#### Brief
Every line between the top of the data below and the line with "acts as 1). -/", both ends included, must be retyped exactly.

☆ ☆ ☆ ☆ ☆

-- ==== Sys2Proof/Machine/Exchange.lean ====
section
/-! DEFINITION. The Exchange: transfers at the requester, service at the owner, replicas, failures (R192 to R201, R205 to R208,
R163, R176). -/

namespace Sys2Proof.Machine

/-! ### Links and routes (R192, R193) -/

/-- The state with one link changed. -/
def State.updLink (s : State) (l : Nat) (f : Link → Link) : State := s.withLnk fun n => { n with links := n.links.upd l f }

/-- A link. -/
def State.link (s : State) (l : Nat) : Link := s.lnk.links.get l

/-- STATE of a link (Table 09.4): 0 DISABLED, 1 UNTRAINED, 2 TRAINING, 3 UP, 4 FAILED. -/
def State.linkState (s : State) (l : Nat) : Nat := s.rfld .lnkStatus 0 3 l

/-- A link is UP and both its ends have a device number. -/
def State.linkUsable (s : State) (l : Nat) : Bool := s.linkState l == 3 && s.rbit .lnkStatus 7 l

/-- This device's number. -/
def State.devNum (s : State) : Nat := s.rfld .lnkDevice 0 16

/-- The first hop towards a device: link, and whether the traffic is to be forwarded (R193). -/
def State.firstHop (s : State) (d : Nat) : Option (Nat × Bool) :=
  let peer (l : Nat) : Bool := s.rfld .lnkStatus 16 16 l == d
  match (List.range 16).find? fun l => s.linkUsable l && peer l with
  | some l => some (l, false)
  | none =>
    let direct := (List.range 16).any peer
    if direct && !s.rbit .exchPolicy 0 then none
    else match (List.range 64).find? fun i => s.rfld .route 0 16 i == d && s.rbit .route 31 i with
      | none => none
      | some i =>
        let v := s.rfld .route 16 4 i
        let a := s.rfld .route 20 4 i
        if s.linkUsable v then some (v, true)
        else if s.rbit .route 24 i && s.rbit .exchPolicy 0 && s.linkUsable a then some (a, true)
        else none

/-- TIMEOUT of GLB.EXCH_POLICY in ticks (Table 09.9; 0 acts as 1). -/
def State.exchTimeout (s : State) : Nat := max 1 (s.rfld .exchPolicy 8 8) * 100000

/-- Transactions taken on a link (R196, R207). -/
def State.txnsUsed (s : State) (l : Nat) : List Nat :=
  (s.lnk.xfers.filterMap fun x => if x.st = .live ∧ x.link = some l ∧ x.sent ≠ 0 then some x.txn else none) ++
  (s.lnk.zombies.filterMap fun z => if z.1 = l ∧ ticks z.2.2 s.now < s.exchTimeout then some z.2.1 else none)

/-- A further transfer may go to a link: with those whose first flit has not been sent yet there are fewer than 1,024 transactions. -/
def State.txnLeft (s : State) (l : Nat) : Bool :=
  decide ((s.txnsUsed l).length + (s.lnk.xfers.filter fun x => x.st = .live ∧ x.link = some l ∧ x.sent = 0).length < 1024)

/-- The lowest free transaction of a link: 1,024 at most. -/
def State.freeTxn (s : State) (l : Nat) : Option Nat :=
  let used := s.txnsUsed l
  (List.range (used.length + 1)).find? fun t => decide (t < 1024) && !used.contains t

/-- The state with one transfer changed. -/
def State.updXfer (s : State) (xid : Nat) (f : Xfer → Xfer) : State :=
  s.withLnk fun n => { n with xfers := n.xfers.map fun x => if x.xid = xid then f x else x }

/-- A transfer. -/
def State.xfer? (s : State) (xid : Nat) : Option Xfer := s.lnk.xfers.find? fun x => x.xid = xid

/-! ### Forward segments (R197) -/

/-- Row-area flits of a section (R198). -/
def XSec.flits (c : XSec) : Nat := cdiv (c.rows.length * c.pitch) 256

/-- ROW_FLITS of a transfer. -/
def rowFlitsOf (cs : List XSec) : Nat := cs.foldl (fun n c => n + c.flits) 0

/-- First row-area flit of section `k`. -/
def secBase (cs : List XSec) (k : Nat) : Nat := rowFlitsOf (cs.take k)

/-- The forward segment's bytes (Table 09.7), padded to whole flits. -/
def forwardBytes (cs : List XSec) (replFree q ten : Nat) (stepId : W32) (resend : Bool) : List W8 :=
  let items := cs.foldl (fun n c => n + c.rows.length) 0
  let hdr := toBytes 4 cs.length ++ toBytes 4 items ++ toBytes 4 (rowFlitsOf cs) ++ toBytes 4 replFree ++
    toBytes 4 stepId.toNat ++ toBytes 2 q ++ toBytes 1 ten ++ toBytes 1 (b01 resend) ++ List.replicate 40 0
  let body := cs.map fun c => toBytes 4 c.key.toNat ++ toBytes 4 c.rows.length ++ toBytes 4 c.vals.length ++ toBytes 4 0 ++
    (c.rows.map fun r => toBytes 8 r.2.2).flatten ++ (c.vals.map fun v => toBytes 4 v.1 ++ toBytes 4 v.2.toNat).flatten
  let all := hdr ++ body.flatten
  all ++ List.replicate ((256 - all.length % 256) % 256) 0

/-- Flits of a byte sequence. -/
def flitsOf (l : List W8) : Nat := cdiv l.length 256

/-- Free blocks of a tenant's replica pools that accept replicas (Table 09.7 REPL_FREE). -/
def State.replFree (s : State) (t : Nat) : Nat :=
  s.emb.tabs.ents.foldl (fun n e => match e.2 with
    | some sh => if e.1.1 = t ∧ sh.d.replicate then
        n + (sh.repl.length * 512 - (s.emb.replicas.filter fun r => r.ten = t ∧ r.tab = e.1.2).length) else n
    | none => n) 0

/-- The replica a row of a peer can be validated against. -/
def State.replicaOf (s : State) (t h dev blk : Nat) : Option Replica :=
  s.emb.replicas.find? fun r => r.ten = t ∧ r.tab = h ∧ r.dev = dev ∧ r.blk = blk ∧ ticks r.validated s.now < 100000000

/-- The sections of a step's requests to one device, in ascending TABLE_KEY order (R176, R197). -/
def State.sectionsFor (s : State) (sid dev : Nat) : List XSec :=
  let add (cs : List XSec) (r : Req) : List XSec :=
    match s.emb.gathers.find? fun g => g.gid = r.gid with
    | none => cs
    | some g =>
      let t := g.x.ten
      let h := GatherOp.tab g.x
      match s.table? t h with
      | none => cs
      | some sh =>
        let blk := sh.d.localOf r.row / sh.d.rpb
        let put (c : XSec) : XSec :=
          match s.replicaOf t h dev blk with
          | none => { c with rows := c.rows ++ [(r.gid, r.pos, r.row)] }
          | some rep =>
            match c.vals.findIdx? fun v => v.1 = blk with
            | some i => { c with deps := c.deps ++ [(i, r.gid, r.pos, r.row)] }
            | none => { c with vals := c.vals ++ [(blk, rep.version)], deps := c.deps ++ [(c.vals.length, r.gid, r.pos, r.row)] }
        if cs.any fun c => c.ten == t && c.tab == h then cs.map fun c => if c.ten = t ∧ c.tab = h then put c else c
        else cs ++ [put ⟨sh.d.key, t, h, sh.d.pitch, [], [], []⟩]
  let cs := (s.emb.reqs.filter fun r => r.sid = sid ∧ r.dev = dev).foldl add []
  cs.mergeSort fun a b => decide (a.key.toNat ≤ b.key.toNat)

/-! ### Events, completion (R201, R205, R206) -/

/-- EXCHANGE_PEER (Table 09.11). -/
def State.peerEvent (s : State) (x : Xfer) (outcome cause : Nat) : State :=
  let l := x.link.getD 0
  let e : EvRec :=
    { code := 0x0902, island := 24 + l / 4, queue := x.q, stepId := s.stepIdOf x.sid
      d0 := x.dev + outcome * 65536 + cause % 256 * 2 ^ 24, d1 := x.attempts, d2 := x.txn + l * 1024 }
  match s.lnk.exch.find? fun k => k.sid = x.sid with
  | some k => s.eventOf k.id x.fn e
  | none => s.event x.fn e

/-- Completes an Exchange whose transfers have all ended (R201, R205, R206); the implicit one counts a failure in its
STEP_END (§09.11). -/
def State.exchangeEnd (s : State) (e : Exch) : State :=
  let xs := s.lnk.xfers.filter fun x => x.sid = e.sid
  let failed := xs.filter fun x => x.st = .failed
  let refused := xs.filter fun x => x.refused ≠ []
  let s1 := (s.withLnk fun n =>
    { n with exch := n.exch.filter fun k => k.sid ≠ e.sid, xfers := n.xfers.filter fun x => x.sid ≠ e.sid })
  let s2 := (s1.withEmb fun m => { m.dropGathers (fun g => g.x.sid == e.sid) with reqs := m.reqs.filter fun r => r.sid ≠ e.sid }).dropReqPages e.sid
  let (st, d) : Nat × W32 :=
    match failed with
    | x0 :: rest =>
      let x := rest.foldl (fun m y => if y.dev < m.dev then y else m) x0
      (stFault, w32 (x.dev + (failed.map (·.dev)).dedup.length % 256 * 65536 + x.cause * 2 ^ 24))
    | [] => match refused with
      | x :: _ =>
        let first := e.firstRef.getD (x.dev, (x.refused.headD (0, 0)).2)
        (stRefused, w32 (first.1 + (refused.foldl (fun n y => n + y.refused.length) 0) % 256 * 65536 + first.2 * 2 ^ 24))
      | [] => (stDone, w32 ((xs.map (·.dev)).dedup.length % 128 + ((xs.filter fun x => x.resent ≠ 0).map (·.dev)).dedup.length % 256 * 256 +
          s.usSince e.begun * 65536))
  if e.implicit then
    let s3 := if 0x10 ≤ st then s2.updStep e.sid fun k => { k with failHi := k.failHi + 1 } else s2
    match s3.step? e.sid with
    | some k => s3.finish e.id stDone k.endDetail
    | none => s3.finish e.id stDone 0
  else s2.finish e.id st d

☆ ☆ ☆ ☆ ☆

#### Output of the task
-- ==== Sys2Proof/Machine/Exchange.lean ====
section
/-! DEFINITION. The Exchange: transfers at the requester, service at the owner, replicas, failures (R192 to R201, R205 to R208,
R163, R176). -/

namespace Sys2Proof.Machine

/-! ### Links and routes (R192, R193) -/

/-- The state with one link changed. -/
def State.updLink (s : State) (l : Nat) (f : Link → Link) : State := s.withLnk fun n => { n with links := n.links.upd l f }

/-- A link. -/
def State.link (s : State) (l : Nat) : Link := s.lnk.links.get l

/-- STATE of a link (Table 09.4): 0 DISABLED, 1 UNTRAINED, 2 TRAINING, 3 UP, 4 FAILED. -/
def State.linkState (s : State) (l : Nat) : Nat := s.rfld .lnkStatus 0 3 l

/-- A link is UP and both its ends have a device number. -/
def State.linkUsable (s : State) (l : Nat) : Bool := s.linkState l == 3 && s.rbit .lnkStatus 7 l

/-- This device's number. -/
def State.devNum (s : State) : Nat := s.rfld .lnkDevice 0 16

/-- The first hop towards a device: link, and whether the traffic is to be forwarded (R193). -/
def State.firstHop (s : State) (d : Nat) : Option (Nat × Bool) :=
  let peer (l : Nat) : Bool := s.rfld .lnkStatus 16 16 l == d
  match (List.range 16).find? fun l => s.linkUsable l && peer l with
  | some l => some (l, false)
  | none =>
    let direct := (List.range 16).any peer
    if direct && !s.rbit .exchPolicy 0 then none
    else match (List.range 64).find? fun i => s.rfld .route 0 16 i == d && s.rbit .route 31 i with
      | none => none
      | some i =>
        let v := s.rfld .route 16 4 i
        let a := s.rfld .route 20 4 i
        if s.linkUsable v then some (v, true)
        else if s.rbit .route 24 i && s.rbit .exchPolicy 0 && s.linkUsable a then some (a, true)
        else none

/-- TIMEOUT of GLB.EXCH_POLICY in ticks (Table 09.9; 0 acts as 1). -/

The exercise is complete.